▸ PROVIDED INFORMATION
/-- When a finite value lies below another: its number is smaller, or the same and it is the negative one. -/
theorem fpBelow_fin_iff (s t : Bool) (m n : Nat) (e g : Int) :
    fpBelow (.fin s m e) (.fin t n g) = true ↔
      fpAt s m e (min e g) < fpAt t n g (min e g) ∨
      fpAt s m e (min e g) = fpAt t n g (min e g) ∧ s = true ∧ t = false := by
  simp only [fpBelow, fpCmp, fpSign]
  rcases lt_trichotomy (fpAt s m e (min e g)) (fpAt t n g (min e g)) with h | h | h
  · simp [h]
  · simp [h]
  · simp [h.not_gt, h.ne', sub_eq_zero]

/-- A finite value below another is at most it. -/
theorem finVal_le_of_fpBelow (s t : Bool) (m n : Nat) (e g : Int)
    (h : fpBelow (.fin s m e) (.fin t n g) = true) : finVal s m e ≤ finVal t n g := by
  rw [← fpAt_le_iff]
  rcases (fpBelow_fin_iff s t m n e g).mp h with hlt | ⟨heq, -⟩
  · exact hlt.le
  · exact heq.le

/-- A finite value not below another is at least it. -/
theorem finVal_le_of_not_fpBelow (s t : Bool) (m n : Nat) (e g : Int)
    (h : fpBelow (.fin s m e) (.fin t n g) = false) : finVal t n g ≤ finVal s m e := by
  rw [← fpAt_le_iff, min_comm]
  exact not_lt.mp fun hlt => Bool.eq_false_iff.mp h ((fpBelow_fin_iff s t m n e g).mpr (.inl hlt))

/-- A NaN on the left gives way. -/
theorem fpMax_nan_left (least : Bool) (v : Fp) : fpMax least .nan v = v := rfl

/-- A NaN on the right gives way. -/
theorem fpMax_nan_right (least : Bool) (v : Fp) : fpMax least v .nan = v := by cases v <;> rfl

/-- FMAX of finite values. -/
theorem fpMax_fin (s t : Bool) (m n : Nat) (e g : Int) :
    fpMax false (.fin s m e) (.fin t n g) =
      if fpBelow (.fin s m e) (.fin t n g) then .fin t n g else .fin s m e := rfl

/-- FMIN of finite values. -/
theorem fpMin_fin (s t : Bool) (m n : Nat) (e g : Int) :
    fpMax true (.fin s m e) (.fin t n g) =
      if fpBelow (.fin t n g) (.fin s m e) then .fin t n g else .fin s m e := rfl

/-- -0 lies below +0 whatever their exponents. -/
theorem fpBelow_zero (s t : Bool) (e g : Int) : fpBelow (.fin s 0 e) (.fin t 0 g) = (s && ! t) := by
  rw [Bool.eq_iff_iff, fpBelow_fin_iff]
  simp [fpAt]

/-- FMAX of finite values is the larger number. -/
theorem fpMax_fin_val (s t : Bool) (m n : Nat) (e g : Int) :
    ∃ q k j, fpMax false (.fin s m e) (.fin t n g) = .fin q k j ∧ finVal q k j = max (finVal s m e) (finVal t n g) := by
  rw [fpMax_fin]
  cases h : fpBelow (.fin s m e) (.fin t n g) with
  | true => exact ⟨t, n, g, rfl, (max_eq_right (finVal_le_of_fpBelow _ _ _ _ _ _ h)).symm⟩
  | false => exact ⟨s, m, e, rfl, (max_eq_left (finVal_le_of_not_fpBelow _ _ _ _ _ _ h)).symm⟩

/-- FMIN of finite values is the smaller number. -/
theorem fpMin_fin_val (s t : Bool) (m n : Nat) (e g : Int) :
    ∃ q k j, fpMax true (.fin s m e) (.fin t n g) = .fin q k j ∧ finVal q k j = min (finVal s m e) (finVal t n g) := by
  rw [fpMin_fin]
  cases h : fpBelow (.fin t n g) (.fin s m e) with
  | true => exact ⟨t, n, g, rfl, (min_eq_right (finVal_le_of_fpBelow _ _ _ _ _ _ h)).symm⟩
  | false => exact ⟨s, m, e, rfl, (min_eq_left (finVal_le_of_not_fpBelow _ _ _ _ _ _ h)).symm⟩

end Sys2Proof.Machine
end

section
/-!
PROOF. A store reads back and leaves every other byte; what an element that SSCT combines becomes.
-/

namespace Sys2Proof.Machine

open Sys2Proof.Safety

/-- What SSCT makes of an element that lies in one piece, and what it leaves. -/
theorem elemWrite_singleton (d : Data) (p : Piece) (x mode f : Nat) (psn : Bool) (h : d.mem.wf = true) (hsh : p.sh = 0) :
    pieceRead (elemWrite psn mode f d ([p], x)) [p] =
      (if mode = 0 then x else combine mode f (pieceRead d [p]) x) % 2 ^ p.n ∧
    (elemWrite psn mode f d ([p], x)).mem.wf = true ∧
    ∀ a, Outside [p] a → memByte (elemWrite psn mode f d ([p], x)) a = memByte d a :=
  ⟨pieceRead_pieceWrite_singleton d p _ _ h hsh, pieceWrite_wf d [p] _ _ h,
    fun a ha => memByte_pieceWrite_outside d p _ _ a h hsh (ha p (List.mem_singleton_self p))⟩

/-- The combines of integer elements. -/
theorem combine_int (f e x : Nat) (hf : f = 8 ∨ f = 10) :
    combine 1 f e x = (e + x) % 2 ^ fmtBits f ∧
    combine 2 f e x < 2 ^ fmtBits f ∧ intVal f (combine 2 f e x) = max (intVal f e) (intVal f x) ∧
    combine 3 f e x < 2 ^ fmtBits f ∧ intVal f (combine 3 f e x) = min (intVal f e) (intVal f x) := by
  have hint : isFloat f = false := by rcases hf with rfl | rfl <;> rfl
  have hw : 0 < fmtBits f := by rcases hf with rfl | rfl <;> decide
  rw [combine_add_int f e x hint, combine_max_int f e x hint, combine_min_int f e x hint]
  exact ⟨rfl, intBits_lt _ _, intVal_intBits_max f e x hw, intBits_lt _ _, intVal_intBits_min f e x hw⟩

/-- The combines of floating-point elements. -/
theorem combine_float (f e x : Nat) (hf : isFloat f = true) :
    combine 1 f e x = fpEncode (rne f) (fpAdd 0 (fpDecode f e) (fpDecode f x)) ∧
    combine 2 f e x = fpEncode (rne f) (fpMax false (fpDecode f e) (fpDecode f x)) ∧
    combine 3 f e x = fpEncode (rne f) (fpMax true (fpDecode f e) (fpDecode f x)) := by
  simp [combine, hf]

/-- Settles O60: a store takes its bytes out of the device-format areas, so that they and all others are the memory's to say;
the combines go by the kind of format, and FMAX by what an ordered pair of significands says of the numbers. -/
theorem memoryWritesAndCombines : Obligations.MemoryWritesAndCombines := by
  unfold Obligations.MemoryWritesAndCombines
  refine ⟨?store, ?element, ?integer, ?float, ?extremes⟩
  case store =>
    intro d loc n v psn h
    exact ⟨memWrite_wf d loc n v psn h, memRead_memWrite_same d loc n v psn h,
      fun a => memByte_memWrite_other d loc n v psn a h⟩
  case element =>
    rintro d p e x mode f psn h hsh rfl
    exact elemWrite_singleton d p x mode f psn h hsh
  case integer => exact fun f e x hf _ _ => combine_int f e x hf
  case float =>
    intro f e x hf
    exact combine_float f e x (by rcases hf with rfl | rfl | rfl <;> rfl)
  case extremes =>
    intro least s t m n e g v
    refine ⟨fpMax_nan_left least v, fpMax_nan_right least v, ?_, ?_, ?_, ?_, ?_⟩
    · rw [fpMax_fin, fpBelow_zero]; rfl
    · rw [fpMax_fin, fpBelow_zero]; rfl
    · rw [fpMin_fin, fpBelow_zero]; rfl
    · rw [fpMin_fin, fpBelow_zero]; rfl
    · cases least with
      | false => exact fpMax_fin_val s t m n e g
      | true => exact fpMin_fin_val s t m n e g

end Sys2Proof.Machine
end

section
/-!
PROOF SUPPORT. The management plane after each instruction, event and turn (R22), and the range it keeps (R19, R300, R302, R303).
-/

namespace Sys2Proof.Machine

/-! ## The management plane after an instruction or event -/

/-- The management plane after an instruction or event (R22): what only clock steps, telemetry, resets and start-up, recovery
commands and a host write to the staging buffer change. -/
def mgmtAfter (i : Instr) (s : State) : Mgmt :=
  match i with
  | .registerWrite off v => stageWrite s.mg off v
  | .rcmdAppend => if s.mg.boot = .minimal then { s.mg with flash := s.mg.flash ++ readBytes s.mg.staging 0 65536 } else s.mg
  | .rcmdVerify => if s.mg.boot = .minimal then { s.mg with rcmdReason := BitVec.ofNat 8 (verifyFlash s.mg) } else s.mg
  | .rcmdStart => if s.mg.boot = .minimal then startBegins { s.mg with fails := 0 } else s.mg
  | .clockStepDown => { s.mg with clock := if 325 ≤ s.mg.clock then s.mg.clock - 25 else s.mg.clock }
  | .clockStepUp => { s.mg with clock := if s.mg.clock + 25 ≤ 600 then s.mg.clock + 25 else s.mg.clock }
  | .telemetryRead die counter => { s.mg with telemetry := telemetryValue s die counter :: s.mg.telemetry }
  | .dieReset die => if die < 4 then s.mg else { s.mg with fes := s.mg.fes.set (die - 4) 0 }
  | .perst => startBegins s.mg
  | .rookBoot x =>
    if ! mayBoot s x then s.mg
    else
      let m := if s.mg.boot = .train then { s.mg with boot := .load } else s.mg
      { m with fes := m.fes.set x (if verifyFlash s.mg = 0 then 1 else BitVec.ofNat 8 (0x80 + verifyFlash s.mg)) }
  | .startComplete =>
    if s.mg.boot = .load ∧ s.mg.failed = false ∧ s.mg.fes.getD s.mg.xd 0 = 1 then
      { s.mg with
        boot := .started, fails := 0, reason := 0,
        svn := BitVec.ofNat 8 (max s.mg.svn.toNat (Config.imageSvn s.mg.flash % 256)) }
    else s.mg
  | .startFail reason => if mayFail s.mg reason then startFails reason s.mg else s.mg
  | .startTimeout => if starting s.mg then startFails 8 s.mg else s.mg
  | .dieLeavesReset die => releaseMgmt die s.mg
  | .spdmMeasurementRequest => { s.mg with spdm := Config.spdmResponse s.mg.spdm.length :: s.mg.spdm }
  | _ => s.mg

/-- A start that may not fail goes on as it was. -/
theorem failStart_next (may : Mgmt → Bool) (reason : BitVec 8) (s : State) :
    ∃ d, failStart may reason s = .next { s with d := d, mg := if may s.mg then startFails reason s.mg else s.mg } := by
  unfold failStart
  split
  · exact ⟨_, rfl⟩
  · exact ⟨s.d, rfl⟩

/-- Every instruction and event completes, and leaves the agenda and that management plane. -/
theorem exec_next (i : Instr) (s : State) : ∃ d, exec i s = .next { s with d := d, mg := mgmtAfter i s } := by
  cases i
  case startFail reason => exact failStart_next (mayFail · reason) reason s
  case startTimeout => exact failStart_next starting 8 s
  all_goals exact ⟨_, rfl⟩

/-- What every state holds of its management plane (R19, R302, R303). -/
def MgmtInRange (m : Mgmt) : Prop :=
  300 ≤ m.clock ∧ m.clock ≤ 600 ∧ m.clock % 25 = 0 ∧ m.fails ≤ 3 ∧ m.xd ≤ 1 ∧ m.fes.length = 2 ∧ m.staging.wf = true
--
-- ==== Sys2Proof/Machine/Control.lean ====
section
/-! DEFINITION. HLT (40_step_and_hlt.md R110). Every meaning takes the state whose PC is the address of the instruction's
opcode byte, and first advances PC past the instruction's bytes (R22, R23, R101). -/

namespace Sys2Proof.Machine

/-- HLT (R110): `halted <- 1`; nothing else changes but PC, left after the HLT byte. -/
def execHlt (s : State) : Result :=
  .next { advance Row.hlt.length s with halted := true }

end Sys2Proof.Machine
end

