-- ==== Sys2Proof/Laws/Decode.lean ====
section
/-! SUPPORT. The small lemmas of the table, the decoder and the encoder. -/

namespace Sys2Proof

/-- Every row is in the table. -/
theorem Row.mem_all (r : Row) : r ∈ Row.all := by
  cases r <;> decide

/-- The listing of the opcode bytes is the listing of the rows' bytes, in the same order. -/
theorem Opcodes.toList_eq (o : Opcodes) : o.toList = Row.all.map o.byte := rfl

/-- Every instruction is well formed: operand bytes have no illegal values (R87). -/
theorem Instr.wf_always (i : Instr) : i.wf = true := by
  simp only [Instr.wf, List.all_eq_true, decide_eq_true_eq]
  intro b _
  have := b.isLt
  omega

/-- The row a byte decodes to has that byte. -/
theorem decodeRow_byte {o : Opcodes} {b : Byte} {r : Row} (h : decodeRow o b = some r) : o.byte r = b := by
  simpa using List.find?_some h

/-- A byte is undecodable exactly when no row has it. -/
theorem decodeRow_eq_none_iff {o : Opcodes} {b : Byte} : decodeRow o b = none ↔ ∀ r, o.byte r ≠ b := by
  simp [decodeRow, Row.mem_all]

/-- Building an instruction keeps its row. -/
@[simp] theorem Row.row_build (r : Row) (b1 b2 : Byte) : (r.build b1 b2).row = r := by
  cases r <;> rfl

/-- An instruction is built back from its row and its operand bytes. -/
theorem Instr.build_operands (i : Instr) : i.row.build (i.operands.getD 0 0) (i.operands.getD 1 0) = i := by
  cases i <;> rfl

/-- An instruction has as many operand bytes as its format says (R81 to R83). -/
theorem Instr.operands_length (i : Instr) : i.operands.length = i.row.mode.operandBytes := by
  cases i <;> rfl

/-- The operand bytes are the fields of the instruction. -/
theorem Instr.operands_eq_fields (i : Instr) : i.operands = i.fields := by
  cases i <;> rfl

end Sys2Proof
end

▸ TASK ITEM
From the records above, show each line that contains the word "load".

▸ ANSWER TO THE EXERCISE
      let m := if s.mg.boot = .train then { s.mg with boot := .load } else s.mg
    if s.mg.boot = .load ∧ s.mg.failed = false ∧ s.mg.fes.getD s.mg.xd 0 = 1 then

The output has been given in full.